The value of Waterlily as an ethnographic novel is undoubted. The context of the book represents the great interest for modern researchers and enthusiasts. Perhaps, the reason why Deloria insisted on publishing the novel after her death lies in the educational purpose of it. Deloria must have thought that over time, the novel would present more value to historians, sociologists, and ethnographers who would like to study the traditions of the Sioux Dakota. Indeed, today, the interest for native traditions has increased, and Waterlily may be considered a good guide to the nineteenth century Dakota.
Nowadays, Deloria’s novel is studied in many educational institutes not only because of its scientific value, but due to amazing life lessons presented in the book. Through pages of Waterlily, the author shows the reader how balanced and well-organized the life of Sioux was back in the day. In fact, our contemporaries may learn a lot from such tribes. The philosophy of Sioux is remarkable for its workability. It is simple and highly efficient at the same time. Moreover, it is universal. Many religions have the same values and guidelines placed at the centre of their ideology. However, the referencing to God, or other divine creatures and supernatural forces makes many people to stay in doubt because they do not believe the notion that the world was created and is ruled by some abstract highest creature. In Sioux philosophy, there is no mentioning that the rules and traditions that must be followed are given by abstract God. The traditions of the tribes simply come from the experience of the ancestors. The rules are followed not because they were given by the highest forces with a designation to blindly follow them, but because they were received through the hard process of living, and because they work.

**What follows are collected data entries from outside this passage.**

/-- The packages to which operations wait for delivery by a port (R232): their packets went that way, and are not acknowledged, or pairs of
theirs are not (R229). -/
def State.waitingVia (s : State) (i : Nat) : List Nat :=
  s.ops.filterMap fun (_, o) =>
    if o.sent.isEmpty && o.pairs.isEmpty then none
    else o.kind.fabric.bind fun d => if s.portOf d == i then some d else none

/-- Declare the peer of a port unreachable (R232): the package that the lane tries to reach, every other that packets of the
port wait to be delivered to, and every one that operations wait on through it. -/
def State.losePeer (s : State) (i dst : Nat) : State :=
  let dsts := (s.port i).vls.foldl (fun acc (_, l) =>
    l.unacked.foldl (fun acc k => if acc.contains k.dst then acc else acc ++ [k.dst]) acc) [dst]
  let dsts := dsts ++ (s.waitingVia i).eraseDups.filter fun d => !dsts.contains d
  dsts.foldl (fun s d => s.loseRoute i d) s

/-- ACKNOWLEDGEMENT_RECEIVE (R232): it frees every packet up to its number. -/
def execAcknowledgementReceive (i v : Nat) (seq : BitVec 32) (s : State) : Out := .next (s.ackUpTo i v seq)

/-- NEGATIVE_ACKNOWLEDGEMENT (R232): the sender backs off, or declares the peer unreachable when LIMIT counted ones in a row
have arrived without progress. Reason 3 does not count. -/
def execNegativeAcknowledgement (i v : Nat) (seq : BitVec 32) (reason : Nat) (s : State) : Out :=
  let l := s.vl i v
  if !(l.unacked.any fun k => k.seq == seq) then .next s
  else
    let same := l.nakSeq == seq
    let counted := l.counted + if reason = 3 then 0 else 1
    let s := s.setVl i v { l with nakSeq := seq, naks := if same then l.naks + 1 else 1, counted := counted, backoff := true }
    .next (if (s.port i).limit ≤ counted then s.losePeer i (s.vlPeer i v) else s)

/-- REPLAY_BACKOFF_EXPIRY (R232): the packets from the named one on are sent again. -/
def execReplayBackoffExpiry (i v : Nat) (s : State) : Out := .next (s.setVl i v { s.vl i v with backoff := false })

/-- LINK_ACK_TIMEOUT (R232): no acknowledgement came for TIMEOUT. -/
def execLinkAckTimeout (i v : Nat) (s : State) : Out :=
  if (s.vl i v).unacked.isEmpty then .next s else .next (s.losePeer i (s.vlPeer i v))

/-- PORT_RETRAIN (R371): four lanes at 800 Gb/s. -/
def execPortRetrain (i : Nat) (s : State) : Out := .next (s.setPort i { s.port i with lanes := 4 })

/-! ### Gang messages (R374, R375) -/

def State.gang (s : State) (g : Nat) : Gang := Tab.get {} s.gangs g
def State.setGang (s : State) (g : Nat) (x : Gang) : State := { s with gangs := s.gangs.put g x }

/-- The contexts of a gang on this package. -/
def State.gangCtxs (s : State) (g : Nat) : List Nat :=
  (s.contexts.filter fun (_, c) => (c.word 34).getLsbD 63 && c.field 34 23 0 == g).map (·.1)

/-- Whether the gang's contexts have no saved unit left to restore. -/
def State.gangRestored (s : State) (g : Nat) : Bool :=
  !(s.blocks.any fun (b, x) => x.st == .saved && (s.gangCtxs g).contains (s.ctxOfBlock b))

/-- Send a gang message to every other member (R374): kind 0 READY, 1 RUNNING. -/
def State.tellGang (s : State) (g kind : Nat) (num : BitVec 32) : State :=
  let job := match s.gangCtxs g with | c :: _ => (s.ctx c).field 31 23 0 | [] => 0
  (Config.gangMembers g).foldl (fun s m =>
    (s.sendPacket m 5 0x0B job (leBytes 4 g ++ leBytes 4 num.toNat ++ leBytes 1 kind)).2) s

/-- Whether a message of a kind for a slice has come from every other member. -/
def allHeard (g : Nat) (xs : List (Nat × BitVec 32)) (num : BitVec 32) : Bool :=
  (Config.gangMembers g).all fun m => xs.contains (m, num)

/-- The tables and locations of the gang contexts' blocks, as a save area (R376). -/
def State.gangImage (s : State) (g : Nat) : SaveArea :=
  let mine (b : Nat) : Bool := (s.gangCtxs g).contains (s.ctxOfBlock b)
  let keys := (s.blocks.filter fun (b, _) => mine b).map fun (b, _) => scratchKey b
  { groups := s.groups.filter fun (_, x) => mine x.block,
    blocks := s.blocks.filter fun (b, _) => mine b,
    barriers := s.barriers.filter fun (_, b) => b.members.any fun m => mine (s.group m).block,
    ops := s.ops.filter fun (_, o) => mine o.block,
    units := s.units.filter fun (_, u) => u.blocks.any mine,
    launches := s.launches.filter fun (_, x) => (s.gangCtxs g).contains x.ctx,
    scratch := (s.mem.filter fun (k, _) => keys.any fun a => decide (a ≤ k ∧ k < a + 0x100000000)).map fun (k, v) =>
      (k, ⟨v, s.poison.has k⟩) }

/-- A gang's slice begins when READY has come from every other member (R374). -/
def State.gangBegins (s : State) (g : Nat) : Bool :=
  let x := s.gang g
  match x.cur with
  | some z => !x.aborting && x.sentReady && !x.begun && allHeard g x.ready z.num
  | none => false

/-- RUNNING is due: the slice has begun and the gang's contexts are restored (R374). -/
def State.gangRuns (s : State) (g : Nat) : Bool :=
  let x := s.gang g
  x.cur.isSome && x.begun && !x.sentRunning && s.gangRestored g

/-- Whether a gang's next slice can be taken up: a slice has ended, and the outgoing gang contexts are pre-empted (R374). -/
def State.gangDue (s : State) (g : Nat) : Bool :=
  (s.gang g).due && !(s.gang g).aborting && !(s.blocks.any fun (b, x) => x.st == .resident && ((s.ctx (s.ctxOfBlock b)).word 34).getLsbD 63)

/-- Take up the next slice of a gang's table, and send READY for it (R374). -/
def State.takeSlice (s : State) (g : Nat) : State :=
  let x := s.gang g
  match x.slices with
  | [] => s.setGang g { x with due := false }
  | z :: rest =>
    (s.setGang g { x with slices := rest, cur := some z, due := false, begun := false, sentReady := true, sentRunning := false,
                          barrierDone := false }).tellGang g 0 z.num

/-- Whether a launch is over but for its completion signal (R359): its STATUS and DONE are written. -/
def Launch.over (x : Launch) : Bool := x.st == .finished || x.st == .signalling

/-- A launch of a gang context after its slice was aborted (R376): one that had begun to place its blocks is as the save area has it;
one that began in the slice has its blocks still to place; and one that is over stays so (DEDUCED, log entry 74). -/
def Launch.rewound (x : Launch) (old : Option Launch) : Launch :=
  if x.over then x
  else match old.filter (·.began) with
    | some y => y
    | none =>
      if x.began then { x with st := .placing, began := false, placed := 0, clusters := [], corePos := [], rels := none,
                               aborted := false, status := 0 }
      else x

Waterlily is a great example of how basically an ethnographic study may become a popular and enjoyable novel that has a great value not only for researchers, but also for students, and readers who want to be entertained. The lessons that can be learned from this book are priceless and deserve to be taught in every school and college for their marvelous practicality and accessibility. Ella Cara Deloria presented the culture of Sioux Dakota in a brilliant manner that motivates to learn about it even more. The incredible insight of the author allowed her to carry her experience and knowledge to the readers of the future generations. The fact that the book was published eighteen years after Deloria’s death gave it a chance to become appreciated and interpreted the way it had to be. Modern readers across the world find Waterlily a very enjoyable and deep reading that reveals the greatest sides of the Sioux Dakota with all its unique traditions, customs, and rituals. It makes the novel a true masterpiece of writing, priceless and brilliant.
Bibliography
Cotera, María E. Native Speakers: Ella Deloria, Zora Neale Hurston, Jovita González, and the Poetics of Culture. Austin: University of Texas Press, 2008. Internet resource.
Deloria, Ella C. Waterlily. Lincoln: University of Nebraska Press, 1988. Print.